-- ==== Sys2Proof/Machine/Lanes.lean ====
section
/-! DEFINITION. The lanes between clusters: where each output lane takes its lane-bytes from (R147, R152), its chain of
places (R155, R158), merge sequences (R150), parity faults (R166) and the merge-store accesses (R173, R174). -/

namespace Sys2Proof.Machine

/-- Physical coordinates of a tile. -/
def tileX (t : Nat) : Nat := t % 8 + 1
def tileY (t : Nat) : Nat := t / 8 + 1

/-- Tile index at physical coordinates, when a tile stands there (R6). -/
def tileAt (x y : Nat) : Option Nat := if 1 ≤ x ∧ x ≤ 8 ∧ 1 ≤ y ∧ y ≤ 8 then some (8 * (y - 1) + (x - 1)) else none

/-- The tile to the N, E, S or W (0 to 3) of a tile. -/
def nextTile (t d : Nat) : Option Nat :=
  match d with
  | 0 => tileAt (tileX t) (tileY t + 1)
  | 1 => tileAt (tileX t + 1) (tileY t)
  | 2 => tileAt (tileX t) (tileY t - 1)
  | _ => tileAt (tileX t - 1) (tileY t)

/-- Whether a tile hop crosses a die boundary: between phys x or y 4 and 5 (R160). -/
def crossesDie (t d : Nat) : Bool :=
  match d with
  | 0 => tileY t == 4
  | 1 => tileX t == 4
  | 2 => tileY t == 5
  | _ => tileX t == 5

/-- The native cost of a die crossing (R158, R189). -/
def State.nativeC (s : State) : Nat := if s.dev.native = 1 then 2 else 1

/-- Number of eyelet registers of an output lane's chain (R155). -/
def eyelets (l : LaneId) : Nat :=
  match l.kind with
  | 1 => 3
  | 2 => 15
  | _ => 0

/-- Number of places of an output lane's chain: its eyelets, then the physical stages that follow (R158, R585). -/
def State.chainLen (s : State) (l : LaneId) : Nat :=
  match l.kind with
  | 1 => if l.out = 5 then 5 else 4
  | 2 =>
    if 8 ≤ l.out ∧ l.out ≤ 11 then 18 + (if crossesDie l.tile (l.out - 8) then s.nativeC else 0)
    else if 12 ≤ l.out then 17
    else 15
  | _ => 1

/-- Output k of the router at (row, col) of a tile. -/
def routerLane (t row col out lane : Nat) : LaneId :=
  { kind := 1, tile := t, row := row, col := col, out := out, lane := lane }

/-- Output of a tile's gateway. -/
def gatewayLane (t out lane : Nat) : LaneId := { kind := 2, tile := t, row := 0, col := 0, out := out, lane := lane }

/-- The receiving port-side lane of a port gateway. -/
def portInLane (t lane : Nat) : LaneId := { kind := 3, tile := t, row := 0, col := 0, out := 0, lane := lane }

/-- The lane an outbound welt drives while its region is out (R413). -/
def weltLane (t i : Nat) : LaneId := { kind := 4, tile := t, row := 0, col := 0, out := 0, lane := i }

/-- Side N, E, S, W (0 to 3) and attachment lane of a welt lane (R411). -/
def weltIdx (side lane : Nat) : Nat := 36 * side + lane

/-- The attachment lane of a router, as side and lane of the gateway (R152): lanes 0 to 3 of the single attachment or of
the N or S attachment of a corner router, 4 to 7 its W or E attachment. -/
def attachOf (row col lane : Nat) : Option (Nat × Nat) :=
  let ns := row == 8 || row == 0
  let we := col == 0 || col == 7
  let vert := if lane < 4 then some (if row = 8 then 0 else 2, 4 * col + lane) else none
  let horiz := fun k => some (if col = 7 then 1 else 3, 4 * row + k)
  if ns && we then (if lane < 4 then vert else if lane < 8 then horiz (lane - 4) else none)
  else if ns then vert
  else if we then (if lane < 4 then horiz lane else none)
  else none

/-- The router output lane behind an attachment lane of the gateway: row, column and lane (R152). -/
def routerOf (side lane : Nat) : Option (Nat × Nat × Nat) :=
  if side = 0 ∨ side = 2 then
    if lane < 32 then some (if side = 0 then 8 else 0, lane / 4, lane % 4) else none
  else if lane < 36 then
    let row := lane / 4
    let corner := row == 0 || row == 8
    some (row, if side = 1 then 7 else 0, lane % 4 + (if corner then 4 else 0))
  else none

/-- The output lane from which an entry with SRC and LANE takes, and the welt lane it passes, if any (R147, R152). An
attachment input of a gateway is the router while the region is ACTIVE and the welt's own lane while it is out. -/
def State.sourceOf (s : State) (l : LaneId) (src lane : Nat) : Option (LaneId × Option Nat) :=
  if l.kind = 1 then
    match src with
    | 0 => if lane < 4 then some (outLane l.tile (8 * l.row + l.col) lane, none) else none
    | 1 => if lane < 8 ∧ l.row < 8 then some (routerLane l.tile (l.row + 1) l.col 3 lane, none) else none
    | 2 => if lane < 8 ∧ l.col < 7 then some (routerLane l.tile l.row (l.col + 1) 4 lane, none) else none
    | 3 => if lane < 8 ∧ 0 < l.row then some (routerLane l.tile (l.row - 1) l.col 1 lane, none) else none
    | 4 => if lane < 8 ∧ 0 < l.col then some (routerLane l.tile l.row (l.col - 1) 2 lane, none) else none
    | 5 => (attachOf l.row l.col lane).map fun p => (gatewayLane l.tile (12 + p.1) p.2, some (weltIdx p.1 p.2))
    | _ => none
  else
    match src with
    | 6 => if lane < 128 then some (portInLane l.tile lane, none) else none
    | 8 => if lane < 32 then (nextTile l.tile 0).map fun n => (gatewayLane n 10 lane, none) else none
    | 9 => if lane < 32 then (nextTile l.tile 1).map fun n => (gatewayLane n 11 lane, none) else none
    | 10 => if lane < 32 then (nextTile l.tile 2).map fun n => (gatewayLane n 8 lane, none) else none
    | 11 => if lane < 32 then (nextTile l.tile 3).map fun n => (gatewayLane n 9 lane, none) else none
    | 12 | 13 | 14 | 15 =>
      (routerOf (src - 12) lane).map fun p =>
        let i := weltIdx (src - 12) lane
        if s.tileOut l.tile then (weltLane l.tile i, none)
        else (routerLane l.tile p.1 p.2.1 5 p.2.2, some i)
    | _ => none

/-- A lane parity fault in a tile (R25, R40, R166): kind 0 a lane-byte, 1 a merge entry; the lane's chain is closed at
the place. TILE_LFAULT keeps the first fault; the record names this one (R171, R586). -/
def State.laneFault (s : State) (l : LaneId) (place kind rtag : Nat) : State :=
  let k := Reg.tileLfault l.tile
  let gw := l.kind == 2
  let w := 2 ^ 31 + kind * 2 ^ 30 + b2n gw * 2 ^ 29 +
    (if gw then 0 else l.row * 2 ^ 25 + l.col * 2 ^ 22) + l.out * 2 ^ 18 + l.lane * 2 ^ 11 + rtag % 16
  let s := if s.flag k 31 then s
    else (s.setReg k (BitVec.ofNat 32 w)).setReg (Reg.tileLfcyc l.tile) (s.seq.cycle.setWidth 32)
  let s := s.setLane l { s.lane l with stuck := place :: (s.lane l).stuck }
  let room := s.ledgerRoom
  let s := s.record 2 2 (kind + 1) (tileNode l.tile) 0 w 0
  ((s.seqFaultBit 4).nameTile (s.lastTile l.tile) room).stopRun

/-- A lane-byte enters place i of a lane (R146, R155): a counted place checks its parity, advances ST and regenerates P;
an uncounted eyelet holds it unchanged. none where the check fails. Of a chain of more registers than EYE, the first EYE count
(log 76). -/
def enterPlace (l : LaneId) (i eye : Nat) (b : LaneByte) : Option LaneByte :=
  if i < eyelets l ∧ eye ≤ i then some b
  else if oddOk b then some (advance b)
  else none

/-- Whether a place takes nothing more because of a parity fault (R166). -/
def Lane.closedAt (x : Lane) (i : Nat) : Bool := x.stuck.contains i

/-- Tile of the port gateway of a port (R181). -/
def portTile (p : Nat) : Nat :=
  (if p < 4 then 0 else 56) + (match p % 4 with | 0 => 1 | 1 => 2 | 2 => 5 | _ => 6)

/-- The port whose gateway stands in a tile (R181). -/
def portAt (t : Nat) : Option Nat := (List.range 8).find? fun p => portTile p == t

/-- A lane-byte waits at a gateway output for want of an acknowledgement: counted once (R172). -/
def State.countHeld (s : State) (l : LaneId) (i : Nat) (h : Held) : State :=
  if l.kind = 2 ∧ !h.waited then
    let s := s.setLane l ((s.lane l).setPlace i (some { h with waited := true }))
    if 8 ≤ l.out ∧ l.out ≤ 11 then s.count (Reg.tileGwwait l.tile) 31 16 1
    else if l.out = 6 ∧ (portAt l.tile).isSome then s.count (Reg.tileGwwait l.tile) 15 0 1
    else s
  else s

/-- The lane-byte in place i of a lane moves to the next place, or holds under backpressure (R20, R146). -/
def State.stagePass (s : State) (l : LaneId) (i : Nat) (err : LaneByte) : State :=
  let x := s.lane l
  match x.place i with
  | none => s
  | some h =>
    if i + 1 < s.chainLen l ∧ (x.place (i + 1)).isNone ∧ !x.closedAt (i + 1) then
      match enterPlace l (i + 1) h.eye (h.b ^^^ err) with
      | some b => s.setLane l ((x.setPlace i none).setPlace (i + 1) (some { h with b := b }))
      | none => s.laneFault l (i + 1) 0 (tagOf (h.b ^^^ err))
    else s.countHeld l i h

/-- LANE_STAGE_PASS (R146). -/
def execLaneStagePass (lane : LaneId) (stage : Nat) (err : LaneByte) (s : State) : Out :=
  .next (s.stagePass lane stage err)

/-- A welt lane of a tile (R411). -/
def State.welt (s : State) (t i : Nat) : Welt := tget (fun _ => Welt.empty) (s.tile t).welts i

def State.setWelt (s : State) (t i : Nat) (w : Welt) : State :=
  s.setTile t { s.tile t with welts := tput (fun _ => Welt.empty) i w (s.tile t).welts }

/-- A lane-byte passes a welt of an ACTIVE region (R412): outbound its ST and data are recorded, inbound it counts. -/
def State.weltPass (s : State) (t : Nat) (i : Option Nat) (inbound : Bool) (b : LaneByte) : State :=
  match i with
  | none => s
  | some i =>
    let w := s.welt t i
    if inbound then s.setWelt t i { w with inb := w.inb + 1 }
    else if w.rcd.length < 1024 then s.setWelt t i { w with rcd := w.rcd ++ [b.extractLsb' 0 11] }
    else s

/-- Whether a router input takes anything from its attachments: the inbound welts pass only while the region is ACTIVE
(R412, R413). -/
def State.weltOpen (s : State) (l : LaneId) (src : Nat) : Bool := !(l.kind == 1 && src == 5) || s.tileActive l.tile

/-- The CREDIT record that returns one credit of a link lane (R307, R323). -/
def creditRecord (cls lane n : Nat) : BitVec 64 := BitVec.ofNat 64 (4 * 2 ^ 56 + cls * 2 ^ 54 + lane * 2 ^ 47 + n)

/-- The head of a lane has been taken: at a receiving port side its place in the SCHED buffer is free, and the credit returns
(R307, R585). -/
def State.headTaken (s : State) (u : LaneId) : State :=
  let s := s.setLane u ((s.lane u).setPlace (s.chainLen u - 1) none)
  match u.kind == 3, portAt u.tile with
  | true, some p => s.ctrlSend p (creditRecord 0 u.lane 1)
  | _, _ => s

/-- An output lane takes the head of the input its current merge entry names, and moves to the next entry (R150, R166). -/
def State.mergeTake (s : State) (l : LaneId) (err : LaneByte) (flip : BitVec 16) : State :=
  let x := s.lane l
  if 0 < x.n ∧ (x.place 0).isNone ∧ !x.closedAt 0 then
    let e := x.entry x.idx ^^^ flip
    if !oddOk e then s.laneFault l 0 1 0
    else
      let src := bits e 15 12
      let eye := if l.kind = 1 then bits e 4 1 % 4 else bits e 4 1
      match s.sourceOf l src (bits e 11 5) with
      | none => s
      | some (u, welt) =>
        match (s.lane u).place (s.chainLen u - 1) with
        | none => s
        | some h =>
          if s.weltOpen l src then
            let b := h.b ^^^ err
            match enterPlace l 0 eye b with
            | none => s.laneFault l 0 0 (tagOf b)
            | some b' =>
              let s := s.headTaken u
              let y := s.lane l
              let s := s.setLane l { (y.setPlace 0 (some { b := b', eye := eye, waited := false })) with
                idx := if x.idx + 1 < x.n then x.idx + 1 else 0 }
              s.weltPass l.tile welt (l.kind == 1) b
          else s
  else s

/-- MERGE_TAKE (R150). -/
def execMergeTake (lane : LaneId) (err : LaneByte) (flip : BitVec 16) (s : State) : Out :=
  .next (s.mergeTake lane err flip)

/-! ### The port side (R161, R162) -/

/-- The receiving bridge shows the head of a link lane at its port-side lane, ST advanced by P mod 8, CP and data
unchanged, parity regenerated (R162, R313). The lane-byte is still one of the 1,024 of the SCHED buffer (R585). -/
def State.portDeliver (s : State) (p lane : Nat) : State :=
  let x := s.port p
  let l := portInLane (portTile p) lane
  match tget (fun _ => []) x.rx lane with
  | [] => s
  | b :: rest =>
    if ((s.lane l).place 0).isNone then
      let pl := s.fld (Reg.lnkChrx p lane) 18 9
      let b' := mkLaneByte (8 * b2n (b.getLsbD 11) + (bits b 10 8 + pl) % 8) (b.extractLsb' 0 8)
      let s := s.setPort p { x with rx := tput (fun _ => []) lane rest x.rx }
      s.setLane l ((s.lane l).setPlace 0 (some { b := b', eye := 0, waited := false }))
    else s

/-- PORT_SIDE_DELIVER (R162). -/
def execPortSideDeliver (port lane : Nat) (s : State) : Out := .next (s.portDeliver port lane)

/-! ### Accesses to the merge store (R173, R174) -/

/-- Whether an output lane of a router or a gateway lies within R152 and its router has it. -/
def laneExists (l : LaneId) : Bool :=
  if l.kind = 2 then
    match l.out with
    | 6 => decide (l.lane < 128)
    | 8 | 9 | 10 | 11 => decide (l.lane < 32)
    | 12 | 14 => decide (l.lane < 32)
    | 13 | 15 => decide (l.lane < 36)
    | _ => false
  else
    decide (l.row < 9) &&
    match l.out with
    | 0 => decide (l.lane < 4)
    | 1 | 2 | 3 | 4 => decide (l.lane < 8)
    | 5 => (attachOf l.row l.col l.lane).isSome
    | _ => false

/-- The output lane an access names, when there is one. -/
def raccLane (t : Nat) (cmd : BitVec 32) : Option LaneId :=
  let out := bits cmd 21 18
  let lane := bits cmd 17 11
  let l := if cmd.getLsbD 29 then gatewayLane t out lane else routerLane t (bits cmd 28 25) (bits cmd 24 22) out lane
  if laneExists l then some l else none

/-- TILE_RACC_CTRL is written (R173, R174). -/
def State.raccStart (s : State) (who : Who) (t : Nat) (v : BitVec 32) : State :=
  let s := s.setReg (Reg.tileRaccCtrl t) (v &&& 0x7FFFFFFF#32)
  if v.getLsbD 31 then
    let entry := bits v 10 0
    let data := s.reg (Reg.tileRaccData t)
    let wr := v.getLsbD 30
    let ok := (s.tile t).racc.isNone && (raccLane t v).isSome && (decide (entry < 1024) || entry == 0x7FF) &&
      (!wr || (s.codeWritable t && !(entry == 0x7FF && decide (1024 < bits data 10 0))))
    if ok then
      let s := s.setTile t { s.tile t with racc := some { cmd := v, who := who, data := data.setWidth 128 } }
      let s := s.setFlag (Reg.tileRaccStat t) 0 true
      if wr then s.unbarIfHalted t else s
    else s.setFlag (Reg.tileRaccStat t) 2 true
  else s

/-- The merge-store access in progress completes (R174). -/
def State.raccDone (s : State) (t : Nat) : State :=
  match (s.tile t).racc with
  | none => s
  | some a =>
    let s := s.setTile t { s.tile t with racc := none }
    let s := s.setFlag (Reg.tileRaccStat t) 0 false
    match raccLane t a.cmd with
    | none => s
    | some l =>
      let x := s.lane l
      let entry := bits a.cmd 10 0
      if a.cmd.getLsbD 30 then
        if entry = 0x7FF then s.setLane l { x with n := bits a.data 10 0 }
        else s.setLane l { x with ent := tput (fun _ => 0) entry (a.data.setWidth 16) x.ent }
      else
        let d := if entry = 0x7FF then BitVec.ofNat 32 x.n else (x.entry entry).setWidth 32
        s.setReg (Reg.tileRaccData t) d

/-- MERGE_ACCESS_COMPLETE (R174). -/
def execMergeAccessComplete (t : Nat) (s : State) : Out := .next (s.raccDone t)

end Sys2Proof.Machine
end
..............................
Looking at the data above, write out exactly the lines that start at the one containing "let lane := bits cmd 17 11" and end at the one containing "written (R173, R174). -/"; include both and nothing beyond.

  let lane := bits cmd 17 11
  let l := if cmd.getLsbD 29 then gatewayLane t out lane else routerLane t (bits cmd 28 25) (bits cmd 24 22) out lane
  if laneExists l then some l else none

/-- TILE_RACC_CTRL is written (R173, R174). -/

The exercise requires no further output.